The first step for most network attacks is reconnaissance. In this step, an attacker (either human or automated) gathers information about the network’s configuration and vulnerabilities. ForeScout’s Active Response technology detects this reconnaissance and responds with counterfeit or “marked” information. Any subsequent attempt to use this marked information is proof of malicious intent. This allows ForeScout products that contain ActiveResponse technology to block the attack without the need for signatures, deep-packet inspection or manual intervention.

The following diagrams illustrate how ForeScout CounterACT Edge uses ActiveResponse to identify and stop an attack coming from outside the network. The same principles apply to attacks that originate within the network, which can be detected and blocked by ForeScout CounterACT.
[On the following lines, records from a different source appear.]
/-- The three words of a window record other than the mask: that laid out as WS_CTRL, and the low halves of the
two bases.  A k of 64 or more, which only an image record can give, shows some k of the field (log entry 2). -/
def ShowsWindow (w : Window) (ctrl ubase tbase : Word) : Prop :=
  (∃ k, k < 64 ∧ (w.k.toNat < 64 → k = w.k.toNat) ∧
    ctrl.toNat = markAt 0 w.enabled + 2 ^ 2 * k + 2 ^ 8 * writeModeNo w.writeMode
      + markAt 10 (w.fetchMode = .line) + markAt 11 (w.holdMode = .asFetched)
      + 2 ^ 12 * (w.upBase.toNat / 2 ^ 32) + 2 ^ 20 * (w.target.toNat / 2 ^ 32)) ∧
    ubase.toNat = w.upBase.toNat % 2 ^ 32 ∧ tbase.toNat = w.target.toNat % 2 ^ 32

/-- The window view (R27). -/
def WindowViewRight (s : State) : Prop :=
  (∀ n : WindowNo, s.mnt.wvSelect.toNat = n.val →
    ShowsWindow s.wt.windows[n] (s.readRegister 0x0044#16) (s.readRegister 0x0048#16)
      (s.readRegister 0x004C#16) ∧
    s.readRegister 0x0050#16 = s.wt.windows[n].mask) ∧
  (12 ≤ s.mnt.wvSelect.toNat →
    ∀ a ∈ [0x0044#16, 0x0048#16, 0x004C#16, 0x0050#16], s.readRegister a = 0)

/-- The requester view (R77): the record, the reservation with its ticks or 31 for none, and the position on the
Waiting List. -/
def RequesterViewRight (s : State) : Prop :=
  (∀ r : RequesterNo, s.mnt.rvSelect.toNat = r.val →
    let x := s.rqt.requesters[r]
    (s.readRegister 0x0068#16).toNat =
      markAt 0 x.enabled + 2 ^ 3 * cut 5 x.quota + 2 ^ 8 * cut 5 x.held + 2 ^ 16 * x.refusals.toNat
        + 2 ^ 24 * x.discards.toNat ∧
    ∃ entry ticks place : Nat,
      (s.readRegister 0x006C#16).toNat = entry + 2 ^ 8 * ticks + 2 ^ 24 * place ∧
      ((∀ i : EntryNo, ¬ ReservedFree s r i) → entry = 31 ∧ ticks = 0) ∧
      (∀ i : EntryNo, ReservedFree s r i → (∀ j : EntryNo, j < i → ¬ ReservedFree s r j) →
        entry = i.val ∧ ticks = cut 10 (s.dt.entries[i].reservationTimer.getD 0)) ∧
      (r ∉ s.waiting → place = 0) ∧
      ∀ pre post, s.waiting = pre ++ r :: post → r ∉ pre → place = cut 6 (pre.length + 1)) ∧
  (32 ≤ s.mnt.rvSelect.toNat → s.readRegister 0x0068#16 = 0 ∧ s.readRegister 0x006C#16 = 0)

/-- The tag view (R133). -/
def TagViewRight (s : State) : Prop :=
  (∀ t : TagNo, s.mnt.tagSelect.toNat = t.val →
    (s.mli.tags[t] = .free → s.readRegister 0x00A4#16 = 0 ∧ s.readRegister 0x00A8#16 = 0) ∧
    (∀ i, s.mli.tags[t] = .bound i →
      (s.readRegister 0x00A4#16).toNat = 1 + 2 ^ 4 * i.val ∧ s.readRegister 0x00A8#16 = 0) ∧
    (∀ r a i, s.mli.tags[t] = .quarantined r a i →
      (s.readRegister 0x00A4#16).toNat =
        2 + 2 ^ 4 * i.val + 2 ^ 10 * r.val + 2 ^ 16 * (a.toNat / 2 ^ 32) ∧
      (s.readRegister 0x00A8#16).toNat = a.toNat % 2 ^ 32)) ∧
  (32 ≤ s.mnt.tagSelect.toNat → s.readRegister 0x00A4#16 = 0 ∧ s.readRegister 0x00A8#16 = 0)

/-- The registers of the port itself: the device, the maintenance status and the command status. -/
def StatusRegistersRight (s : State) : Prop :=
  s.readRegister 0x0000#16 = 0x24320100#32 ∧
  (s.readRegister 0x0004#16).toNat =
    opStateNo s.mnt.opState + 2 ^ 2 * loadStatusNo s.mnt.loadStatus + markAt 4 s.mnt.accessError
      + 2 ^ 8 * cut 6 s.waiting.length + 2 ^ 16 * (0x58 + s.mnt.straps.toNat) ∧
  (s.readRegister 0x0008#16).toNat = outcomeNo s.mnt.cmdOutcome + 2 ^ 8 * s.mnt.cmdCode.toNat

/-- The registers that can be written read back what they hold (R26, R73, R170, R187). -/
def WrittenRegistersReadBack (s : State) : Prop :=
  (s.readRegister 0x0010#16).toNat = s.mnt.settings.discardTime.toNat ∧
  (s.readRegister 0x0014#16).toNat = s.mnt.settings.completionTimeout.toNat ∧
  (s.readRegister 0x0018#16).toNat = s.mnt.settings.ackTimeout.toNat ∧
  (s.readRegister 0x001C#16).toNat = s.mnt.settings.reservationTime.toNat ∧
  (s.readRegister 0x0020#16).toNat =
    s.mnt.settings.writeBurst.toNat + markAt 8 (s.wt.missPolicy = .fill) + markAt 9 s.wt.missLogging ∧
  (s.readRegister 0x0024#16).toNat = s.flt.alertEnable.toNat ∧
  ShowsWindow s.wt.staging (s.readRegister 0x0030#16) (s.readRegister 0x0034#16)
    (s.readRegister 0x0038#16) ∧
  s.readRegister 0x003C#16 = s.wt.staging.mask ∧
  (s.readRegister 0x0040#16).toNat = s.mnt.wvSelect.toNat ∧
  (s.readRegister 0x0060#16).toNat =
    markAt 0 s.rqt.staging.enabled + 2 ^ 8 * s.rqt.staging.quota.toNat ∧
  (s.readRegister 0x0064#16).toNat = s.mnt.rvSelect.toNat ∧
  (s.readRegister 0x0070#16).toNat = s.mnt.evIndex.toNat ∧
  (s.readRegister 0x00A0#16).toNat = s.mnt.tagSelect.toNat

/-- The Posted Write Queue view (R99). -/
def QueueViewRight (s : State) : Prop :=
  (s.pwq = [] → ∀ a ∈ [0x0080#16, 0x0084#16, 0x0088#16], s.readRegister a = 0) ∧
  ∀ w ws, s.pwq = w :: ws →
    (s.readRegister 0x0080#16).toNat =
      cut 6 s.pwq.length + 2 ^ 8 * cut 5 (s.pwq.filter fun x => x.state = .issued).length
        + 2 ^ 16 * (if w.state = .queued then 1 else 2) + 2 ^ 20 * w.requester.val ∧
    (s.readRegister 0x0084#16).toNat = w.address.toNat % 2 ^ 32 ∧
    (s.readRegister 0x0088#16).toNat = w.address.toNat / 2 ^ 32 + 2 ^ 16 * cut 7 w.length

/-- The number of tags in a state, numbered FREE 0, BOUND 1, QUARANTINED 2. -/
def tagsIn (state : Nat) (s : State) : Nat :=
  (List.finRange 32).countP fun u =>
    match s.mli.tags[u] with
    | .free => state == 0
    | .bound _ => state == 1
    | .quarantined _ _ _ => state == 2

/-- The link view (R133). -/
def LinkViewRight (s : State) : Prop :=
  (s.readRegister 0x0094#16).toNat = tagsIn 0 s + 2 ^ 8 * tagsIn 1 s + 2 ^ 16 * tagsIn 2 s ∧
  (s.mli.flights = [] →
    (s.readRegister 0x0090#16).toNat =
      linkStateNo s.mli.state + 2 ^ 2 * cut 5 s.mli.credits + 2 ^ 7 * cut 5 s.streak ∧
    s.readRegister 0x0098#16 = 0) ∧
  ∀ f fs, s.mli.flights = f :: fs →
    (s.readRegister 0x0098#16).toNat = cut 16 (f.ackTimeout - f.elapsed) + 2 ^ 16 ∧
    ∃ kind entry : Nat,
      (s.readRegister 0x0090#16).toNat =
        linkStateNo s.mli.state + 2 ^ 2 * cut 5 s.mli.credits + 2 ^ 7 * cut 5 s.streak
          + 2 ^ 12 * cut 5 s.mli.flights.length + 2 ^ 17 * kind + 2 ^ 19 * entry ∧
      (f.ref = .posted → kind = 1 ∧ entry = 0) ∧
      ∀ i, f.ref = .npWrite i → kind = 2 ∧ entry = i.val

/-- The log view (R173), with the presence bits of LOG_STATUS rising from requester at bit 13 (log entry 26). -/
def LogViewRight (s : State) : Prop :=
  (s.flt.log = [] →
    (s.readRegister 0x00B0#16).toNat = markAt 5 s.flt.overflow + markAt 6 s.flt.alert ∧
    ∀ a ∈ [0x00B4#16, 0x00B8#16, 0x00BC#16, 0x00C0#16, 0x00C4#16], s.readRegister a = 0) ∧
  ∀ x xs, s.flt.log = x :: xs →
    (s.readRegister 0x00B0#16).toNat =
      cut 5 s.flt.log.length + markAt 5 s.flt.overflow + markAt 6 s.flt.alert
        + 2 ^ 8 * faultKindNo x.kind + markAt 13 x.requester.isSome + markAt 14 x.window.isSome
        + markAt 15 x.up.isSome + markAt 16 x.down.isSome + markAt 17 x.entry.isSome
        + markAt 18 x.tag.isSome + markAt 19 x.status.isSome + markAt 20 x.count.isSome
        + 2 ^ 24 * (addressOr0 x.up / 2 ^ 32) ∧
    s.readRegister 0x00B4#16 = x.time ∧
    (s.readRegister 0x00B8#16).toNat =
      numberOr0 x.requester + 2 ^ 5 * numberOr0 x.window + 2 ^ 9 * numberOr0 x.entry
        + 2 ^ 14 * numberOr0 x.tag + 2 ^ 19 * statusNo x.status + 2 ^ 23 * cut 7 (x.count.getD 0) ∧
    (s.readRegister 0x00BC#16).toNat = addressOr0 x.up % 2 ^ 32 ∧
    (s.readRegister 0x00C0#16).toNat = addressOr0 x.down % 2 ^ 32 ∧
    (s.readRegister 0x00C4#16).toNat = addressOr0 x.down / 2 ^ 32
ForeScout’s patented ActiveResponse™ technology delivers strong protection against network attacks with far lower management overhead than traditional signature-based IPS systems. Here are the benefits of products that contain ActiveResponse:

  • Painless deployment. Products that contain ActiveResponse™ technology are always installed out-of-band. That means no “bump in the wire”, no latency, no possibility of network disruption.
  • Low maintenance. ActiveResponse™ does not require signature updates to remain effective. The length of time spent in the tuning phase (when the product is initially deployed) is typically short – weeks, not months.
  • Effective. ActiveResponse™ is effective against attacks that begin with reconnaissance. This includes “low and slow” attacks and many of the botnets and advanced persistent threats that are becoming so common. In environments that require very high security, ActiveResponse can be used in conjunction with a traditional signature-based network IPS product. In this scenario, ActiveResponse will efficiently detect and block the large percentage of attacks that begin with reconnaissance, and the traditional IPS product will block attacks that do not begin with surveillance, such as denial of service attacks.
  • Save money. ActiveResponse™ technology is extremely scalable and requires very little processor overhead. Thus, ActiveResponse can be used in front of traditional signature-based IPS systems and firewalls (which are very processor-intensive), reducing the load on these systems. This can greatly extend the life of existing IPS and firewall hardware, saving you money.